For instance, he did the same thing with Gallaxhar. He wrote a theme for Gallaxhar and then did a small suite of this Gallaxhar’s theme while he’s talking, when he thinks evil, when he’s very angry, when he’s victorious… That gave us the whole idea for the aliens, and laid the foundations there. So, we kind of worked in sections like this. There was a monsters’ theme –we didn’t want to have direct ones for Link and Insectosaurus and Bob and Dr. Cockroach. We wanted to use them as a group. So, Henry wrote a theme for the group of monsters and did a suite for that. Once we had all these pieces down, Henry went in and just put them together seamlessly – and that just made the score! He did a great job!

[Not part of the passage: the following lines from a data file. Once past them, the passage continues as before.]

-- ==== Sys2Proof/Decode.lean ====
section
/-! DEFINITION. The decoder, total on both ports' words and rejecting by name (30_encoding R70 to R77), and after it the
encoder, written from the same tables. -/

namespace Sys2Proof

/-- `op`, bits 15:8 of a command word (30_encoding R70). -/
def opField (cw : Word) : Byte := cw.extractLsb' 8 8

/-- `arg`, bits 7:0 of a command word (30_encoding R70). -/
def argField (cw : Word) : Byte := cw.extractLsb' 0 8

/-- `kind`, bits 11:8 of an event word (30_encoding R75). -/
def kindField (ew : EventWord) : Nibble := ew.extractLsb' 8 4

/-- `data`, bits 7:0 of an event word (30_encoding R75). -/
def dataField (ew : EventWord) : Byte := ew.extractLsb' 0 8

/-- Format N: `arg` is unused and must be zero (30_encoding R71). -/
def decodeN (op arg : Byte) (i : Instr) : Except DecodeError Instr :=
  if arg = 0#8 then .ok i else .error (.operandNotZero op arg)

/-- Format M: `m` is arg[1:0], arg[7:2] must be zero (30_encoding R71). -/
def decodeM (arg : Byte) : Except DecodeError Instr :=
  if arg.extractLsb' 2 6 = 0#6 then .ok (.frMode (arg.extractLsb' 0 2)) else .error (.reservedModeBits arg)

/-- Format K: `k` is arg[0], arg[7:1] must be zero (30_encoding R71). -/
def decodeK (arg : Byte) : Except DecodeError Instr :=
  if arg = 0#8 then .ok (.frCnt .messages)
  else if arg = 1#8 then .ok (.frCnt .timeouts)
  else .error (.reservedCounterBits arg)

/-- The opcode map (30_encoding R72). Every word outside it is illegal (R74). -/
def decodeCommand (cw : Word) : Except DecodeError Instr :=
  let op := opField cw
  let arg := argField cw
  match op.toNat with
  | 0x10 => decodeN op arg .crcInit
  | 0x11 => .ok (.crcUpd arg)
  | 0x12 => decodeN op arg .crcRd
  | 0x13 => decodeN op arg .crcChk
  | 0x20 => decodeN op arg .lrcInit
  | 0x21 => .ok (.lrcUpd arg)
  | 0x22 => decodeN op arg .lrcRd
  | 0x23 => decodeN op arg .lrcChk
  | 0x30 => .ok (.hexEnc arg)
  | 0x31 => .ok (.hexDec arg)
  | 0x40 => decodeM arg
  | 0x41 => decodeN op arg .frConnect
  | 0x42 => decodeN op arg .frDisconnect
  | 0x43 => decodeN op arg .frTxclr
  | 0x44 => .ok (.frTxpush arg)
  | 0x45 => decodeN op arg .frXact
  | 0x46 => decodeN op arg .frStat
  | 0x47 => decodeN op arg .frRxlen
  | 0x48 => decodeN op arg .frRxpop
  | 0x49 => decodeK arg
  | _ => .error (.unknownOpcode op)

/-- An event without an operand: its data must be zero (30_encoding R76). -/
def decodeNoData (kind : Nibble) (data : Byte) (i : Instr) : Except DecodeError Instr :=
  if data = 0#8 then .ok i else .error (.eventDataNotZero kind data)

/-- @LINKFAIL: k is data[3:0], data[7:4] is zero and k is in its set (30_encoding R76). -/
def decodeLinkfail (data : Byte) : Except DecodeError Instr :=
  let i := Instr.evLinkfail (data.extractLsb' 0 4)
  if data.extractLsb' 4 4 = 0#4 ∧ i.wellFormed = true then .ok i else .error (.reservedLinkfailKind data)

/-- The event map (30_encoding R76). Every word outside it is reserved (R77). -/
def decodeEvent (ew : EventWord) : Except DecodeError Instr :=
  let kind := kindField ew
  let data := dataField ew
  match kind.toNat with
  | 1 => .ok (.evRx data)
  | 2 => decodeNoData kind data .evTimeout
  | 3 => decodeNoData kind data .evIofail
  | 4 => decodeNoData kind data .evLinkok
  | 5 => decodeLinkfail data
  | _ => .error (.reservedEventKind kind)

/-- The decoder: what a port's word says. -/
def decode : PortWord → Except DecodeError Instr
  | .command cw => decodeCommand cw
  | .event ew => decodeEvent ew

/-- A command word from its two fields (30_encoding R70). -/
def commandWord (op arg : Byte) : PortWord := .command (op ++ arg)

/-- An event word from its two fields (30_encoding R75). -/
def eventWord (kind : Nibble) (data : Byte) : PortWord := .event (kind ++ data)

/-- The operand of FR.CNT as a byte (30_encoding R71, format K). -/
def CounterSelect.operand : CounterSelect → Byte
  | .messages => 0#8
  | .timeouts => 1#8

/-- The encoder: an instruction's word, from the tables of 30_encoding R72 and R76. -/
def encode : Instr → PortWord
  | .crcInit => commandWord 0x10#8 0#8
  | .crcUpd b => commandWord 0x11#8 b
  | .crcRd => commandWord 0x12#8 0#8
  | .crcChk => commandWord 0x13#8 0#8
  | .lrcInit => commandWord 0x20#8 0#8
  | .lrcUpd b => commandWord 0x21#8 b
  | .lrcRd => commandWord 0x22#8 0#8
  | .lrcChk => commandWord 0x23#8 0#8
  | .hexEnc b => commandWord 0x30#8 b
  | .hexDec c => commandWord 0x31#8 c
  | .frMode m => commandWord 0x40#8 (0#6 ++ m)
  | .frConnect => commandWord 0x41#8 0#8
  | .frDisconnect => commandWord 0x42#8 0#8
  | .frTxclr => commandWord 0x43#8 0#8
  | .frTxpush b => commandWord 0x44#8 b
  | .frXact => commandWord 0x45#8 0#8
  | .frStat => commandWord 0x46#8 0#8
  | .frRxlen => commandWord 0x47#8 0#8
  | .frRxpop => commandWord 0x48#8 0#8
  | .frCnt k => commandWord 0x49#8 k.operand
  | .evRx b => eventWord 1#4 b
  | .evTimeout => eventWord 2#4 0#8
  | .evIofail => eventWord 3#4 0#8
  | .evLinkok => eventWord 4#4 0#8
  | .evLinkfail k => eventWord 5#4 (0#4 ++ k)

/-- Whether a word is an instruction. -/
def accepted (p : PortWord) : Bool :=
  match decode p with
  | .ok _ => true
  | .error _ => false

/-- The port word that an opcode-table row's bits stand for. The table's event rows have 12 bits and its command rows 16;
in whole bytes both are 16, so a number below 2^12 that is an event is taken as one (no command word is below 0x1000).
DESIGN CHOICE (log 9): this is the host's numbering, no rule of the block. -/
def portWordOfTable (nbits w : Nat) : PortWord :=
  let ev := PortWord.event (BitVec.ofNat 12 w)
  if nbits ≤ 12 then ev
  else if w < 0x1000 ∧ accepted ev = true then ev
  else .command (BitVec.ofNat 16 w)

/-- The instruction the decoder reads from an opcode-table word. -/
def decodeTableWord (nbits w : Nat) : Option Instr :=
  match decode (portWordOfTable nbits w) with
  | .ok i => some i
  | .error _ => none

end Sys2Proof
end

AV: Now that Monsters vs Aliens is completed, have you started working on your next for DreamWorks, Route 66?
CV: No. Route 66 is back in development and my writing partner on that project, Harland Williams, is doing a new take on it. He’s re-writing it. They have another idea they want to go with as far as that project is concerned, and he’s doing that right now.
AV: What do you walk away with from your MvA experience?
CV: Just an amazing and a spectacular film (that was the word everyone said after watching the movie). I’m super-proud of what we’ve accomplished. You look at the final product and it’s just so mind-blowing and also engaging as far as the characters are concerned. You can’t help just have a real sense of accomplishment and pride in what you do for a living and how lucky I am to have been able to do this for a living, and actually do something that I’m proud of and find really entertaining. That was my goal when I started in this business: to entertain people. This film, I think, does that very, very well. It kind of fulfilled every goal I’ve ever set out for myself as far as animation is concerned!
Our thanks go to Conrad Vernon and David Hail.